Cloud services that host open-source models (like Amazon Bedrock or Azure AI) process your data on their infrastructure. Their data policies vary, so check the specific terms of service for the hosting provider. In general, major cloud providers commit to not using customer data for model training.
Practical steps to protect your data
1. Check your settings
For every AI tool you use, go into the settings and check whether your data is being used for training. Opt out if you are uncomfortable with it, or if you are using the tool for work.
2. Be thoughtful about what you share
Regardless of the privacy settings, avoid pasting confidential information — client data, financial details, proprietary code, personal health information — into any AI tool unless you are certain about how that data is handled.

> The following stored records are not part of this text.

-- ==== Sys2Proof/Certificates/Slice0/Obligations.lean ====
section
/-!
DEFINITION. The statements for the provers, from the numbered rules of spec/. Where a statement rests on a
decision the spec marks as its own (D<n> of 92_eei_decisions.md) or on a log entry, its docstring says so.
-/

namespace Sys2Proof.Machine

/-! ## Words of the formats of R104, written as fields side by side -/

/-- `op:4 nnn:12`. -/
def formatNNN (op : BitVec 4) (nnn : BitVec 12) : Word := op ++ nnn

/-- `op:4 x:4 kk:8`. -/
def formatXKK (op : BitVec 4) (x : Reg) (kk : Byte) : Word := (op ++ (BitVec.ofFin x : BitVec 4)) ++ kk

/-- `op:4 x:4 y:4 n:4`. -/
def formatXYN (op : BitVec 4) (x y : Reg) (n : BitVec 4) : Word :=
  ((op ++ (BitVec.ofFin x : BitVec 4)) ++ (BitVec.ofFin y : BitVec 4)) ++ n

/-- `zext_16(nnn)` (R103). -/
def zext (nnn : BitVec 12) : Word := nnn.setWidth 16

/-- The word decodes to the instruction and is its encoding. -/
def Spells (w : Word) (i : Instr) : Prop := decode w = .ok i ∧ encode i = w

/-! ## What may change a register (10_state.md R34, R35) -/

/-- The instruction names `r` as its result register, or writes `VF = r` as a flag, or loads `r` from
memory. -/
def MayWrite (i : Instr) (r : Reg) : Prop :=
  match i with
  | .ldImm x _ | .addImm x _ | .ldReg x _ | .rnd x _ | .ldVxDt x | .ldVxK x => r = x
  | .or x _ | .and x _ | .xor x _ | .addReg x _ | .sub x _ | .shr x _ | .subn x _ | .shl x _ =>
    r = x ∨ r = VF
  | .drw _ _ _ => r = VF
  | .ldVxMem x => r ≤ x
  | .cls | .ret | .jp _ | .call _ | .seImm _ _ | .sneImm _ _ | .seReg _ _ | .sneReg _ _ => False
  | .ldI _ | .jpV0 _ | .skp _ | .sknp _ | .ldDtVx _ | .ldStVx _ | .addIVx _ | .ldFVx _ => False
  | .ldBVx _ | .ldMemVx _ => False

/-- The instruction reads the input latch (40_step.md R139). -/
def ReadsLatch (i : Instr) : Prop :=
  (∃ x, i = .skp x) ∨ (∃ x, i = .sknp x) ∨ ∃ x, i = .ldVxK x

/-! ## Sprites (44_display.md R222, R223) -/

/-- The sprite of `n` bytes at address `a`, drawn at column `x0` and row `y0` with wrapped coordinates,
has a 1 at the pixel of column `px < 64` and row `py < 32`: the pixel lies `c < 8` columns right of and
`r < n` rows below the origin, and bit `7 - c` of byte `a + r` is 1. -/
def SpriteCovers (m : Memory) (a n x0 y0 px py : Nat) : Prop :=
  ∃ r c, r < n ∧ c < 8 ∧ (x0 + c) % 64 = px ∧ (y0 + r) % 32 = py ∧ (m.read (a + r)).getLsbD (7 - c) = true

/-- The halt every fatal error of an instruction ends in (60_exceptions.md R263 to R265). -/
def HaltsWith (i : Instr) (s : State) (e : FatalError) : Prop :=
  ∃ t, exec i s = .next t ∧ t.run = .halted ∧
    t.haltRecord = some ⟨e, s.pc, some (encode i)⟩ ∧ FrameOutside [.run, .haltRecord, .batch] s t

/-- The state in which a step of the machine executes its instruction: the next tick has begun if the
last one was over, and one step of the batch is used up (log 2). -/
def State.atTurn (s : State) : State :=
  { (if s.batch = 0 then s.enterTick else s) with
    batch := (if s.batch = 0 then hardware.batch else s.batch) - 1 }

end Sys2Proof.Machine

open Sys2Proof Sys2Proof.Machine

/-! ## Reset and invariants -/

/-- R60, 70_reset_and_hazards.md R300: the machine after reset. The zeros of `V`, `I`, `DT`, `ST` and the
empty stack are the spec's decision D1 (log 5) and the glyph bytes and their place its decision D13 (log 7); the last clause says what a
reset leaves for any `RESET_REGS` and any `FONT`. -/
def Obligations.ResetStateIsTheTable : Prop :=
  let s := State.reset
  (∀ r, s.getV r = 0) ∧ s.I = 0 ∧ s.pc = 0x200 ∧ s.stack = [] ∧ s.DT = 0 ∧ s.ST = 0 ∧
  s.mem.readBlock 0x000 10 = [0xF0, 0x90, 0x90, 0x90, 0xF0, 0x20, 0x60, 0x20, 0x20, 0x70] ∧
  s.mem.readBlock 0x00A 10 = [0xF0, 0x10, 0xF0, 0x80, 0xF0, 0xF0, 0x10, 0xF0, 0x10, 0xF0] ∧
  s.mem.readBlock 0x014 10 = [0x90, 0x90, 0xF0, 0x10, 0x10, 0xF0, 0x80, 0xF0, 0x10, 0xF0] ∧
  s.mem.readBlock 0x01E 10 = [0xF0, 0x80, 0xF0, 0x90, 0xF0, 0xF0, 0x10, 0x20, 0x40, 0x40] ∧
  s.mem.readBlock 0x028 10 = [0xF0, 0x90, 0xF0, 0x90, 0xF0, 0xF0, 0x90, 0xF0, 0x10, 0xF0] ∧
  s.mem.readBlock 0x032 10 = [0xF0, 0x90, 0xF0, 0x90, 0x90, 0xE0, 0x90, 0xE0, 0x90, 0xE0] ∧
  s.mem.readBlock 0x03C 10 = [0xF0, 0x80, 0x80, 0x80, 0xF0, 0xE0, 0x90, 0x90, 0x90, 0xE0] ∧
  s.mem.readBlock 0x046 10 = [0xF0, 0x80, 0xF0, 0x80, 0xF0, 0xF0, 0x80, 0xF0, 0x80, 0x80] ∧
  (∀ a, 0x050 ≤ a → a ≤ 0xFFF → s.mem.read a = 0) ∧
  (∀ x y, s.disp.pixel x y = false) ∧ s.run = .running ∧ s.haltRecord = none ∧ s.reports = [] ∧
  State.resetFor ResetParams.default = State.reset ∧
  ∀ p : ResetParams,
    let t := State.resetFor p
    t.V = p.regs.V ∧ t.I = p.regs.I ∧ t.DT = p.regs.DT ∧ t.ST = p.regs.ST ∧
    (∀ k : Fin 80, t.mem.read k.val = p.font[k]) ∧
    (∀ a, 0x050 ≤ a → a ≤ 0xFFF → t.mem.read a = 0) ∧ FrameOutside [.V, .I, .DT, .ST, .mem] State.reset t

/-- The invariant holds right after reset, for this hardware's parameters and for any `FONT` and any
`RESET_REGS` with `I` at most 0xFFF. -/
def Obligations.ResetSatisfiesInvariant : Prop :=
  State.reset.Inv ∧ ∀ p : ResetParams, p.regs.I.toNat ≤ 0xFFF → (State.resetFor p).Inv

/-- Every step of the machine keeps the invariant: memory stays canonical, `I <= 0xFFF` (R37), `pc` and
the return addresses stay in the range of R41, the stack stays within its depth (R42), a halt record means
Halted (R49), and Halted means no batch. -/
def Obligations.StepKeepsInvariant : Prop :=
  ∀ s t, s.Inv → step s = .next t → t.Inv

/-- Every action of the host that is accepted keeps the invariant (R287), for any `FONT` and any `RESET_REGS`
with `I` at most 0xFFF. -/
def Obligations.HostActionsKeepInvariant : Prop :=
  ∀ p a s t, p.regs.I.toNat ≤ 0xFFF → s.Inv → actWith p a s = .next t → t.Inv

/-! ## The step and the tick -/

/-- R132 inside R280: while Running and below the end bound, a step of the machine runs the instruction
that the two bytes at `pc` decode to, in the state at its turn (log 2). -/
def Obligations.StepRunsDecodedInstruction : Prop :=
  ∀ s i, s.run = .running → s.pc.toNat < 0xFFF →
    decode (wordOfBytes (s.mem.read s.pc.toNat) (s.mem.read (s.pc.toNat + 1))) = .ok i →
    step s = exec i s.atTurn ∧ FrameOutside [.DT, .ST, .keys, .batch, .loadOpen, .env] s s.atTurn ∧
    (s.batch ≠ 0 → FrameOutside [.batch] s s.atTurn ∧ s.atTurn.batch = s.batch - 1)

/-- R76: "The byte at `pc` is bits 15..8 of the word and the byte at `pc + 1` is bits 7..0." -/
def Obligations.FetchReadsBigEndian : Prop :=
  ∀ s, s.pc.toNat < 0xFFF → ∃ w, fetch s = .ok w ∧
    w.extractLsb 15 8 = s.mem.read s.pc.toNat ∧ w.extractLsb 7 0 = s.mem.read (s.pc.toNat + 1)

/-- R131: a fetch fault halts with no word in the record, at the lowest address out of range (D6), and
changes nothing else (log 11, log 21). -/
def Obligations.FetchFaultHalts : Prop :=
  (∀ s, 0xFFF ≤ s.pc.toNat → ∃ t, coreStep s = .next t ∧ t.run = .halted ∧
    t.haltRecord = some ⟨.addressFault (max s.pc.toNat 0x1000), s.pc, none⟩ ∧
    FrameOutside [.run, .haltRecord, .batch] s t) ∧
  (∀ s, s.run = .running → s.pc.toNat = 0xFFF → step s = coreStep s.atTurn)

/-- R135: an invalid word is reported, `pc` advances by 2, "No other state changes", and the batch
goes on. -/
def Obligations.InvalidWordIsReported : Prop :=
  ∀ s w r, fetch s = .ok w → decode w = .error r →
    (∃ t, coreStep s = .next t ∧ t.reports = s.reports ++ [⟨s.pc, w⟩] ∧ t.pc = s.pc + 2 ∧
      FrameOutside [.reports, .pc] s t) ∧
    (s.run = .running → step s = coreStep s.atTurn)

3. Use business or enterprise plans for work
If your team uses AI tools regularly, upgrade to a business or enterprise plan. These plans consistently provide stronger data protection: no training on your data, data processing agreements, compliance certifications, and admin controls.
4. Consider the API for custom applications
If your company is building an application that uses AI, using the API rather than the consumer chat interface gives you more control. API data is generally not used for training by default, and you can implement additional safeguards in your own code.
5. Keep an eye on policy changes
AI data policies are evolving. What is true today may change with the next terms-of-service update. Review the privacy policies of the tools you rely on at least once a quarter.
Data safety and AI agents
Data privacy becomes more complex when AI agents are involved. An agent that connects to your email, calendar, and payment systems has access to sensitive data across multiple services. The data flowing through the agent includes not just your prompts, but the content of your emails, the details of your calendar events, and your payment information.
This is another reason why a control layer between your agents and the services they access is valuable. Multicorn Shield provides that layer — ensuring that agents only access the data they are specifically permitted to see, and that every data access is logged in a reviewable activity trail.
Key takeaways
- All major AI providers may use your free-tier conversations for model training, but all offer opt-out controls.
- Business and enterprise plans consistently provide stronger data protection: no training on your data, plus data processing agreements and compliance certifications.
- API usage is generally not used for training by default across all major providers.
- Running open-source models on your own hardware provides the strongest data privacy.
- Avoid sharing confidential information in AI tools unless you have verified the data policy.
- AI agents create additional data privacy considerations because they access data across multiple services — tools like Multicorn Shield help manage this by enforcing granular access permissions.